Stored data
══════

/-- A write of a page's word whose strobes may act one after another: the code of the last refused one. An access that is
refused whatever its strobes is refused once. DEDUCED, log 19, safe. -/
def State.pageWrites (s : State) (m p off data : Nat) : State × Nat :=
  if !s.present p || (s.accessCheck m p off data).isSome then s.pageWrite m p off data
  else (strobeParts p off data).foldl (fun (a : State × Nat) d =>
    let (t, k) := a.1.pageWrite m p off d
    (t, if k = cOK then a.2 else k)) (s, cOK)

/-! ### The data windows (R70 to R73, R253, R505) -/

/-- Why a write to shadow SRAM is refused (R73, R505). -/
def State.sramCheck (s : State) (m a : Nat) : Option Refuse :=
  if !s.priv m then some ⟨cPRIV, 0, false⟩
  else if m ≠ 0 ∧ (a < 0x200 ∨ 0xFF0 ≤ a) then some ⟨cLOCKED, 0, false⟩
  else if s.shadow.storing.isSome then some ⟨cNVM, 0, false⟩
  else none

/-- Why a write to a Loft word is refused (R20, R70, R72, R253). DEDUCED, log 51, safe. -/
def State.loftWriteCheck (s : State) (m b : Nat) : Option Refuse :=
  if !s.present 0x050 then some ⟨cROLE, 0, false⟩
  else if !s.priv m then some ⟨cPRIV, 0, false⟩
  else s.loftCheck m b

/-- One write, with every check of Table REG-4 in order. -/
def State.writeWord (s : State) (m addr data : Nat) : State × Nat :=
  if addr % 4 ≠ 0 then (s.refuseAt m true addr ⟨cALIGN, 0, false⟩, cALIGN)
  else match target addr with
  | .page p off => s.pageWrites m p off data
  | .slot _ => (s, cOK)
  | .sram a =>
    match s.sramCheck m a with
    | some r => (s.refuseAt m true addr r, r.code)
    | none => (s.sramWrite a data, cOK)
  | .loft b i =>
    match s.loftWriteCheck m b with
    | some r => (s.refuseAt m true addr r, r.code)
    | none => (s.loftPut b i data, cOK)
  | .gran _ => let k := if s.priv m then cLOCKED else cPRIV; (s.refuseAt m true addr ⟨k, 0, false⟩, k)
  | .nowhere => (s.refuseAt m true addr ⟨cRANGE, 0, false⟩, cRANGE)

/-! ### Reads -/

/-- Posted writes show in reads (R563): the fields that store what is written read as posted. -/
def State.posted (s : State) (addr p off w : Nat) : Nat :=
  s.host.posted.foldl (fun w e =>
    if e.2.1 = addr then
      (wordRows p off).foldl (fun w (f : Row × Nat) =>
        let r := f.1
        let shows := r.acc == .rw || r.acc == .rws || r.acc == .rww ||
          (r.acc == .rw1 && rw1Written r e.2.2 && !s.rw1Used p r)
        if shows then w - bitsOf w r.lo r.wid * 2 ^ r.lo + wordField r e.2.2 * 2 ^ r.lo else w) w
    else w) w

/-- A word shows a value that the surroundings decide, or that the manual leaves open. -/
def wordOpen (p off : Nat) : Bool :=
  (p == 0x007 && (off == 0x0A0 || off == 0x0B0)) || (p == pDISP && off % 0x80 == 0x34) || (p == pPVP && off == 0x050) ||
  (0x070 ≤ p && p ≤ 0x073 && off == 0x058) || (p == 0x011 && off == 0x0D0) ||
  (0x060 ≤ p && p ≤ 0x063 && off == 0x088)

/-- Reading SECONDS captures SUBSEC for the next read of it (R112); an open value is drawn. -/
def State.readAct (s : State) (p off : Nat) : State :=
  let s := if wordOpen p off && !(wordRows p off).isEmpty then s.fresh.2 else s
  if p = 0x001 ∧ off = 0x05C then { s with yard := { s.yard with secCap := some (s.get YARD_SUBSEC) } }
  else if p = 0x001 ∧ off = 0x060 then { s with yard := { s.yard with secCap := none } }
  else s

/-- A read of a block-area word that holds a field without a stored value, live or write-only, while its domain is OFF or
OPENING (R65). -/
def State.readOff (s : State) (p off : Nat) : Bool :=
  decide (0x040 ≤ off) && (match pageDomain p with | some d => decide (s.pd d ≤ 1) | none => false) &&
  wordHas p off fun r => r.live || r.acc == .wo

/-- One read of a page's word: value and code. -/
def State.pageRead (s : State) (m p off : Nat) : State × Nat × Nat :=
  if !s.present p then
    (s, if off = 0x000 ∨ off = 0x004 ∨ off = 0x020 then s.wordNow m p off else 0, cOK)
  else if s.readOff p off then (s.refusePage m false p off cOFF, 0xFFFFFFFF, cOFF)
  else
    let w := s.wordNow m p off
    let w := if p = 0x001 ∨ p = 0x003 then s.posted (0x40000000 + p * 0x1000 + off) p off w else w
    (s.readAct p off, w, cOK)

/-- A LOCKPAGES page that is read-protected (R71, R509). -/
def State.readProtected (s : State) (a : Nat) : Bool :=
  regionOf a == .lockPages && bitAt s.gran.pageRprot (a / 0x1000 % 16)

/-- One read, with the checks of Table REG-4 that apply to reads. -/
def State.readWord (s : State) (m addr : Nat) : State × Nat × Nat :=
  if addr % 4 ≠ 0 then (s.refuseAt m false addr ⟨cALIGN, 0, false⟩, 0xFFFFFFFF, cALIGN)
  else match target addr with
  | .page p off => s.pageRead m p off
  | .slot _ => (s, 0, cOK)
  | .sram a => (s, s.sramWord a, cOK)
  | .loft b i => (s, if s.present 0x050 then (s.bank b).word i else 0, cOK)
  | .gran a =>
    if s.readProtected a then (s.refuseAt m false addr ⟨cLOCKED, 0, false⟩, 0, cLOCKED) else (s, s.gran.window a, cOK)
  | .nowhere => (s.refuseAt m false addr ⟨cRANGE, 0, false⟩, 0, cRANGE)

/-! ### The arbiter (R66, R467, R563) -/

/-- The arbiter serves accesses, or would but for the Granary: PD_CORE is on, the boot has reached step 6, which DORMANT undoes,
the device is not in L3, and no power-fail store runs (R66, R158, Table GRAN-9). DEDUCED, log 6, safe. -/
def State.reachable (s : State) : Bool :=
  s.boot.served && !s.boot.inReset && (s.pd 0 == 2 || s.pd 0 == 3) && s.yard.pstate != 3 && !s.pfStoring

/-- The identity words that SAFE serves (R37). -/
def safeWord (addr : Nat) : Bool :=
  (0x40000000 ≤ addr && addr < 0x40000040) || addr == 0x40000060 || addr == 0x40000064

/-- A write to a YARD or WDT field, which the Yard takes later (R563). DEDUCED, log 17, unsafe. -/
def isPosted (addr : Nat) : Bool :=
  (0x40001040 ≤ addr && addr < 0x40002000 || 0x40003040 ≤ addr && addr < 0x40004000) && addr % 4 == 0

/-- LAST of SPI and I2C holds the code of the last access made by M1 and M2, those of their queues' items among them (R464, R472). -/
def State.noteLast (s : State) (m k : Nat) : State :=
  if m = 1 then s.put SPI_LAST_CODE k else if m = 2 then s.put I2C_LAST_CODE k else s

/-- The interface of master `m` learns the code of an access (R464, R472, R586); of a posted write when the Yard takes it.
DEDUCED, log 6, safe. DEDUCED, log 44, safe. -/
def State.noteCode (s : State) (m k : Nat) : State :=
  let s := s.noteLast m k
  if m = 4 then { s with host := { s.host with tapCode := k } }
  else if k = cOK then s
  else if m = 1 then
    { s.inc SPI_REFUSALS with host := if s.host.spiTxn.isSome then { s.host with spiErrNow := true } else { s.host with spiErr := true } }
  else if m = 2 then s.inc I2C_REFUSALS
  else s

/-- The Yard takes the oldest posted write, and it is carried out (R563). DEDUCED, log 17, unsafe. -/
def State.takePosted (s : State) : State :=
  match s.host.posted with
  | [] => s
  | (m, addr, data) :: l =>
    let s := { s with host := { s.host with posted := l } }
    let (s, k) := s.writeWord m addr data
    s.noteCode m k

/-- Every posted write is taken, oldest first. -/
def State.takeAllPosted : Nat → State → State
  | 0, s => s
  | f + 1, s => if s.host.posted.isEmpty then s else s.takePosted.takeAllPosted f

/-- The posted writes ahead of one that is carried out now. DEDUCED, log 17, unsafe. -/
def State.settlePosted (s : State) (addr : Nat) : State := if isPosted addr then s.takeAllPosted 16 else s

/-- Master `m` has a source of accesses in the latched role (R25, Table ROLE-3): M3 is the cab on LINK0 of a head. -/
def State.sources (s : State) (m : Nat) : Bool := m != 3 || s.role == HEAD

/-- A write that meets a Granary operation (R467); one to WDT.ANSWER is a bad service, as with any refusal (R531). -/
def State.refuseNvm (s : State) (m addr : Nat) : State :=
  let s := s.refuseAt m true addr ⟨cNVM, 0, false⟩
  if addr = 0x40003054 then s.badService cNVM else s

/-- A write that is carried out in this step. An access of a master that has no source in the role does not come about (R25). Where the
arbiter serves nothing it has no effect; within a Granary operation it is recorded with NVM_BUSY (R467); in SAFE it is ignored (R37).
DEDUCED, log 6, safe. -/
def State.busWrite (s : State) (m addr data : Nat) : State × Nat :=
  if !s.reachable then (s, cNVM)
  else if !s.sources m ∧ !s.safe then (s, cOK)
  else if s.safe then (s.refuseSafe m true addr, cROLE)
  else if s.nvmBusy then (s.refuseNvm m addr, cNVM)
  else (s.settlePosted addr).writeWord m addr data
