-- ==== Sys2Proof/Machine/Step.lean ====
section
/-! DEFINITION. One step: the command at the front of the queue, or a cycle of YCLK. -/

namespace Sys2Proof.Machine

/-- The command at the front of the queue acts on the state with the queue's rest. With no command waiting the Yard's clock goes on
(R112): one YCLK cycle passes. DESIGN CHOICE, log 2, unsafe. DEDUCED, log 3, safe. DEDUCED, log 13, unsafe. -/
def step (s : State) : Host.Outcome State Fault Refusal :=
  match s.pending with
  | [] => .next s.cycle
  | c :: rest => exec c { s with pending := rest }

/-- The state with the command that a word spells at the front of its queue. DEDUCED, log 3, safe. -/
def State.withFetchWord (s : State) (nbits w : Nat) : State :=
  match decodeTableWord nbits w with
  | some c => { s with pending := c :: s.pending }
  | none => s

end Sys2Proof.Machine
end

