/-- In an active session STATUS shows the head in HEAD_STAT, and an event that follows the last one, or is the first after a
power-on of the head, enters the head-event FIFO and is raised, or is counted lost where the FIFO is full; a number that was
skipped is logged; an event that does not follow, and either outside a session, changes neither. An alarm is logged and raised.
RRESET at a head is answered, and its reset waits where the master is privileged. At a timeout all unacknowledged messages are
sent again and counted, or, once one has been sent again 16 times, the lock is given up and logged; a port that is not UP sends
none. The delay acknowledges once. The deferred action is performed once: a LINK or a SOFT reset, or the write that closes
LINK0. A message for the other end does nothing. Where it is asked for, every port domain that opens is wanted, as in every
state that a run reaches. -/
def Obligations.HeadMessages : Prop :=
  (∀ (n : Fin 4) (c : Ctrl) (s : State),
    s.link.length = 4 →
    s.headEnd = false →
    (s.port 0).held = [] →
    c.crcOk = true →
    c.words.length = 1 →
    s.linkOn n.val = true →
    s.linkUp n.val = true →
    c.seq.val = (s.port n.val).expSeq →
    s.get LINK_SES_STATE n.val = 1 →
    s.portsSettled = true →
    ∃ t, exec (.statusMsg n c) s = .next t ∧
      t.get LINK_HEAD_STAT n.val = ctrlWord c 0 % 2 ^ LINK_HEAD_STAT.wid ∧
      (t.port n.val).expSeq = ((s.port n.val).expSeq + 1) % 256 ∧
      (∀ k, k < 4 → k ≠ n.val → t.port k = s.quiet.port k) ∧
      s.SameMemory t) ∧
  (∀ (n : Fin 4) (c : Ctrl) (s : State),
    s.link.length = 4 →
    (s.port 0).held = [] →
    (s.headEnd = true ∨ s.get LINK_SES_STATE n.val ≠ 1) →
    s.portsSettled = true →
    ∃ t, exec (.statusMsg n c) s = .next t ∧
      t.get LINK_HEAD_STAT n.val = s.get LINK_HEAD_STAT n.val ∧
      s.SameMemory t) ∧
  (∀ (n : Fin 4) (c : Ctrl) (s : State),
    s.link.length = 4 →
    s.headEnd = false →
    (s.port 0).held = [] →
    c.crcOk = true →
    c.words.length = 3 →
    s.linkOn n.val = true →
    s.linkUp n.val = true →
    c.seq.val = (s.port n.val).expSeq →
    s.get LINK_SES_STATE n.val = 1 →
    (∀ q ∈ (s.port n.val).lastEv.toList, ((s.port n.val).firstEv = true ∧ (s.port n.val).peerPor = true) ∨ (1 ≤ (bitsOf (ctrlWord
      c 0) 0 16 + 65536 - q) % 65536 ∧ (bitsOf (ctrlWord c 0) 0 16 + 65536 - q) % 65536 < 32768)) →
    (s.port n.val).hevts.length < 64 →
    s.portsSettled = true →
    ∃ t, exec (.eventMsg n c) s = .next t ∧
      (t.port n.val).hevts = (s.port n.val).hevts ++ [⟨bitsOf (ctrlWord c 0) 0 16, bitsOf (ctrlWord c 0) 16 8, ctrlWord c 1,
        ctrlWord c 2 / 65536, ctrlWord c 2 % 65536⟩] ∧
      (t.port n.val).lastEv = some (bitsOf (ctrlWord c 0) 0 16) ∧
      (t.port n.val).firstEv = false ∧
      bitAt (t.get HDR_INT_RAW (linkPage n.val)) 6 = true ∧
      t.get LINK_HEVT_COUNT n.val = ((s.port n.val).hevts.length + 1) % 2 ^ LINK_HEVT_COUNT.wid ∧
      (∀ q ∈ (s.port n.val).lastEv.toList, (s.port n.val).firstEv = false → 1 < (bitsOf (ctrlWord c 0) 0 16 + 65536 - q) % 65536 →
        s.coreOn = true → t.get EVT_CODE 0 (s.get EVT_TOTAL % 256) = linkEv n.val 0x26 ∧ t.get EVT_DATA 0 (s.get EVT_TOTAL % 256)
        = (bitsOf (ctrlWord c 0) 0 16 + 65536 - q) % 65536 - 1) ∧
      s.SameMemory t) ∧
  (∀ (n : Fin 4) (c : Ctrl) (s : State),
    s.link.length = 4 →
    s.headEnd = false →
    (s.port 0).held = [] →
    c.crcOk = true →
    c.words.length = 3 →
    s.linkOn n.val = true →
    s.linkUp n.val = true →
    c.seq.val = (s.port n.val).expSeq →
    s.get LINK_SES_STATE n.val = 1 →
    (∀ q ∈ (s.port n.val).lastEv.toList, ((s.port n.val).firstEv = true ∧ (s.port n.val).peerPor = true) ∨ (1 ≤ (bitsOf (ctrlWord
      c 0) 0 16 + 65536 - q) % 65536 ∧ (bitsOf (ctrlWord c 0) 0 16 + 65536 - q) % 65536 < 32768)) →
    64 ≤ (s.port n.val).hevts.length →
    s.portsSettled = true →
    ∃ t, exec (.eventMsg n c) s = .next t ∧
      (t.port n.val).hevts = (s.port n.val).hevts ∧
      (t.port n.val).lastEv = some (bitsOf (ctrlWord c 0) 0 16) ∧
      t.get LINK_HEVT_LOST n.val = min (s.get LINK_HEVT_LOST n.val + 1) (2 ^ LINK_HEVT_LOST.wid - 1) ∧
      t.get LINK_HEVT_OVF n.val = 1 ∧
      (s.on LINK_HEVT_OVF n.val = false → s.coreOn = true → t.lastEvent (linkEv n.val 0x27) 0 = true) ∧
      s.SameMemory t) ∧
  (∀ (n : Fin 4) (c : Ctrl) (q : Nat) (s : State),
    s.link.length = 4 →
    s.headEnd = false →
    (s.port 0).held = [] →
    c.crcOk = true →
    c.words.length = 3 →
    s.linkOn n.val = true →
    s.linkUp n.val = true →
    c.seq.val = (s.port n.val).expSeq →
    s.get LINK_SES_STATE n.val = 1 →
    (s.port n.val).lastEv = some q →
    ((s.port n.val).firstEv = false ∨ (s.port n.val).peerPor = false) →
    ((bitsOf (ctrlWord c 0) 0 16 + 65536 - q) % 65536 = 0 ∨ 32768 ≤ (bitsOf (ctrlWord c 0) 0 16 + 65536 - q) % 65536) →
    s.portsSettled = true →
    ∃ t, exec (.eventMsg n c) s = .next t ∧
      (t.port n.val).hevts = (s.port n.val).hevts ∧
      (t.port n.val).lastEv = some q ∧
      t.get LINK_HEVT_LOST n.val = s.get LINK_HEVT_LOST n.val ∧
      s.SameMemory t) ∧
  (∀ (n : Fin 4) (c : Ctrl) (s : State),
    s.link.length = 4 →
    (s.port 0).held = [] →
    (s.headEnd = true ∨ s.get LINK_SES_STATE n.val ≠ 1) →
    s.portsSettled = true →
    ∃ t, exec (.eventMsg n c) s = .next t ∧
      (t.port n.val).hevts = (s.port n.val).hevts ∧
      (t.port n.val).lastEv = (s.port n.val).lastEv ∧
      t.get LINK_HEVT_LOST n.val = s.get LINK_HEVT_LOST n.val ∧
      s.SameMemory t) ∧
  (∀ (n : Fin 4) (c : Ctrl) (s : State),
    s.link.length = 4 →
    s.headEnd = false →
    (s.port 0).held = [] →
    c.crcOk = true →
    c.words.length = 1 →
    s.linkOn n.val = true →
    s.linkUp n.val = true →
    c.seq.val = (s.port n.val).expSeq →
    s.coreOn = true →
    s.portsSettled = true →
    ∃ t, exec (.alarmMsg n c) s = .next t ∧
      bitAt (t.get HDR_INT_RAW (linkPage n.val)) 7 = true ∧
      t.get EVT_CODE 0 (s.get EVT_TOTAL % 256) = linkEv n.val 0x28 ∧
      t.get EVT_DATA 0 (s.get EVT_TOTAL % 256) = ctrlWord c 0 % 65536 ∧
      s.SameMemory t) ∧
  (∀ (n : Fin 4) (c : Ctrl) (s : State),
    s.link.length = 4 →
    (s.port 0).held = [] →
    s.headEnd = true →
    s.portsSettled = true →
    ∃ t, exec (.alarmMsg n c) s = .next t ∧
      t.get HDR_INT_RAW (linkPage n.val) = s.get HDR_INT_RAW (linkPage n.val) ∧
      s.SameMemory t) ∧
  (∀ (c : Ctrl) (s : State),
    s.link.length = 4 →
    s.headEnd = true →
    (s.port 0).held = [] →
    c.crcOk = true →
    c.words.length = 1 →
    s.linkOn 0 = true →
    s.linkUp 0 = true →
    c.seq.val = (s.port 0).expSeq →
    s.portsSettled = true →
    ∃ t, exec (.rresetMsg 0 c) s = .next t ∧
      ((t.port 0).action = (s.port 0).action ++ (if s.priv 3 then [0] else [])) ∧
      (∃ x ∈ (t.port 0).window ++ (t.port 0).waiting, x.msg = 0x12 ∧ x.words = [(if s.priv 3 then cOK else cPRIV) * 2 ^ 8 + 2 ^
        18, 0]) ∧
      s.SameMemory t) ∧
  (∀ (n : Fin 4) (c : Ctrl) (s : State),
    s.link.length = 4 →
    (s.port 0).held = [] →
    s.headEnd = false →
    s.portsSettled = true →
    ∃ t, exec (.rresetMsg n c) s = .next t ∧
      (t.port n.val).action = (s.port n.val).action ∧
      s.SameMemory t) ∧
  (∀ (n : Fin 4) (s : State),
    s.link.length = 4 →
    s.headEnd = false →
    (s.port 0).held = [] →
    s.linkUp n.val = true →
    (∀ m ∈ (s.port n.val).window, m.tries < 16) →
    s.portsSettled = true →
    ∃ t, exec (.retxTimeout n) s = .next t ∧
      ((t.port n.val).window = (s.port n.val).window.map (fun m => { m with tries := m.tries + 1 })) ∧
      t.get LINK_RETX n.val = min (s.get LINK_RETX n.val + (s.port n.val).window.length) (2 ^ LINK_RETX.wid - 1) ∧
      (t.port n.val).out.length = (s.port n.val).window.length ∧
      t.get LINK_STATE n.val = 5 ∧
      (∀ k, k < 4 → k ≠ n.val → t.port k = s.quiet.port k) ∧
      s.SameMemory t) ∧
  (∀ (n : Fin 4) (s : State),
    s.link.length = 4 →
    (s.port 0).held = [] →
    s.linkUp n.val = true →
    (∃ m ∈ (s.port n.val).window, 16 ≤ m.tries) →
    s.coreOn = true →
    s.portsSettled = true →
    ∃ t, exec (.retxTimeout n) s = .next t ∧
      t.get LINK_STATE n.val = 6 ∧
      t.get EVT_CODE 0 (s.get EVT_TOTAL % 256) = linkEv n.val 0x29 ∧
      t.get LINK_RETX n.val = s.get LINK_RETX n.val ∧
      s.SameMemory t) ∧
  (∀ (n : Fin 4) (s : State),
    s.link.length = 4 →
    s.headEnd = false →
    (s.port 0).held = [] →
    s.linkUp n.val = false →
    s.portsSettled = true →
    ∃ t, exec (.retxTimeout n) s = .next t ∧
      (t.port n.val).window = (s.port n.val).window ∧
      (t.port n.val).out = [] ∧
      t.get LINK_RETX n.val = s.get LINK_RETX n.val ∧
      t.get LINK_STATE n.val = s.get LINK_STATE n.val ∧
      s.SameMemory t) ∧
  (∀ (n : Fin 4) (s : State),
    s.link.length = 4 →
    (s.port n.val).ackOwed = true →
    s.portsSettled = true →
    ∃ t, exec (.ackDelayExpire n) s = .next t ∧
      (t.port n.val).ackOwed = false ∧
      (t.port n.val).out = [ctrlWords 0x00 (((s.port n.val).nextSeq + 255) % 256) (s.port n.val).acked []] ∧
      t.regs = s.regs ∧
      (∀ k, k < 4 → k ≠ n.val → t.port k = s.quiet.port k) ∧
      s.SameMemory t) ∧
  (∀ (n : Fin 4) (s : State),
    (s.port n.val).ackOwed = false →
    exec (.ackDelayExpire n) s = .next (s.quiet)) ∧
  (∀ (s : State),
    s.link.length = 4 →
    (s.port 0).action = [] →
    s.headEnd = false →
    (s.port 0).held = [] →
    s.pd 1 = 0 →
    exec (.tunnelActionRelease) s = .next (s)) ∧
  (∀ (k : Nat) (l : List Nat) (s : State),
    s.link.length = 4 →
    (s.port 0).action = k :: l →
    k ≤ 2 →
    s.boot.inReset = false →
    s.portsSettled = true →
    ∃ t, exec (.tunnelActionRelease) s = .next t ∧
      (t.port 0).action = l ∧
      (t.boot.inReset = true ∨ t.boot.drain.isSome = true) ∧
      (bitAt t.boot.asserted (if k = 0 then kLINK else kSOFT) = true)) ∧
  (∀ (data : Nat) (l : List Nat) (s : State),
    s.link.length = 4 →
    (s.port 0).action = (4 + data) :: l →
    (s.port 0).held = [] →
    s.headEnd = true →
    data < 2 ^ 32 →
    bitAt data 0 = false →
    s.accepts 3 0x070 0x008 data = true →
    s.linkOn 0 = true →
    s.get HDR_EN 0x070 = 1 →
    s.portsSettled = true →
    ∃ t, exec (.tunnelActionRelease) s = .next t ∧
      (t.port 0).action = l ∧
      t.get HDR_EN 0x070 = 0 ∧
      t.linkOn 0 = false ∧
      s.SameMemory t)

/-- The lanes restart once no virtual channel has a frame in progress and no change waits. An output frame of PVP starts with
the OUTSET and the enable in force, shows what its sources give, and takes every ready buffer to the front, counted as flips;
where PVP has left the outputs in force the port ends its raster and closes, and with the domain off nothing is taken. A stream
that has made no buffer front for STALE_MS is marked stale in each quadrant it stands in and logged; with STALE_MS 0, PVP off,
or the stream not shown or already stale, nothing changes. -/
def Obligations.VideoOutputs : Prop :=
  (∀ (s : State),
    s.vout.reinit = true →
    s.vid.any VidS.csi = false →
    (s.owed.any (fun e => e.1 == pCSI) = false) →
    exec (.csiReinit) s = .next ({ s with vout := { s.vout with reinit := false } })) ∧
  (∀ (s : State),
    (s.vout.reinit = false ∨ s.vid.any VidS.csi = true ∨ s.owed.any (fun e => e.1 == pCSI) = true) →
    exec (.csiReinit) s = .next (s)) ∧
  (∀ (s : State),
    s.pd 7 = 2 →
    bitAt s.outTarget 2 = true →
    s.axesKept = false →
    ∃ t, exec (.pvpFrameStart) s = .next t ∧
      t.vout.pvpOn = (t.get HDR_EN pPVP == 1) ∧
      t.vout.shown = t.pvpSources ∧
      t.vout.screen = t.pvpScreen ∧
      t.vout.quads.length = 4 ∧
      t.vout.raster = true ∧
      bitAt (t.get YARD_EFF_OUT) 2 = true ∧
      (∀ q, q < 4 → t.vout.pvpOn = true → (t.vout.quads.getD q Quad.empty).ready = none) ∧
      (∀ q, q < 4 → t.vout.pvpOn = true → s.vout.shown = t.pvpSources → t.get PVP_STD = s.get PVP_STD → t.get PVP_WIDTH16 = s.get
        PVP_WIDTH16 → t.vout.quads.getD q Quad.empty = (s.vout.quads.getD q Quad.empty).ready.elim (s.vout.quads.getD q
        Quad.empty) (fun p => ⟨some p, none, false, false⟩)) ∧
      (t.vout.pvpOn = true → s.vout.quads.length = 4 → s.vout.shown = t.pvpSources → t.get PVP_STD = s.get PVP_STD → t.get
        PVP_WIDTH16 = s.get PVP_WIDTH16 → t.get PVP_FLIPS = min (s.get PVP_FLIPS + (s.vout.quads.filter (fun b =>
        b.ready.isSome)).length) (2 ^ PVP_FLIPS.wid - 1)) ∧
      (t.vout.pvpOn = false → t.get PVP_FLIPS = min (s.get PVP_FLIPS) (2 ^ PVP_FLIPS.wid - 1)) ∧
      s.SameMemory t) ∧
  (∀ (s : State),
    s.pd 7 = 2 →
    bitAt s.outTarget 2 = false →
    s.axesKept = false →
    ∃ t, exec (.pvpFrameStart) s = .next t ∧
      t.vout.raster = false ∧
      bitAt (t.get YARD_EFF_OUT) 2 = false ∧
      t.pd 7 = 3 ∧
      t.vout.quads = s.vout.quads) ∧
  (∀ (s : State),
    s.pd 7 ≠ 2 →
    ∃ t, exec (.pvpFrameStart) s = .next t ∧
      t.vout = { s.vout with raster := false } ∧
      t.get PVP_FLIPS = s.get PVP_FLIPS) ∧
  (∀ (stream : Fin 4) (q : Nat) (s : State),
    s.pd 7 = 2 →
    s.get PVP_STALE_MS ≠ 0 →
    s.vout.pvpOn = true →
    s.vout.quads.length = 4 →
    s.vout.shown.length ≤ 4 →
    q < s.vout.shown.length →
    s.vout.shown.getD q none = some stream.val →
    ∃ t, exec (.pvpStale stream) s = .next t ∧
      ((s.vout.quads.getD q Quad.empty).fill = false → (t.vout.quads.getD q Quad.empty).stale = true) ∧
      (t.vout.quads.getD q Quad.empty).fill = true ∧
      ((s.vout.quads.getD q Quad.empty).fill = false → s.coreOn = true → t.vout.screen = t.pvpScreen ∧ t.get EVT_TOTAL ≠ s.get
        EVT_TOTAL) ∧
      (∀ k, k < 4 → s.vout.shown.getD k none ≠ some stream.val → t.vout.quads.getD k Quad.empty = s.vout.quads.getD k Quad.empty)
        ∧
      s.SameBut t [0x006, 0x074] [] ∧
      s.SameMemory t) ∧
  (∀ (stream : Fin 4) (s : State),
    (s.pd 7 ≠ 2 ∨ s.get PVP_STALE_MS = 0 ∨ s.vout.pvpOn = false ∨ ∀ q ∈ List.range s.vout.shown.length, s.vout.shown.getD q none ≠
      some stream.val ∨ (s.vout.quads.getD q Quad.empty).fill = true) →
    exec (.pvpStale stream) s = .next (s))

══════

* _Exercise requirements_
List every line above that holds the word "carried".

* _Solution to the problem_
/-- The Yard takes the oldest posted write, and it is carried out (R563). DEDUCED, log 17, unsafe. -/
/-- The posted writes ahead of one that is carried out now. DEDUCED, log 17, unsafe. -/
/-- A write that is carried out in this step. An access of a master that has no source in the role does not come about (R25). Where the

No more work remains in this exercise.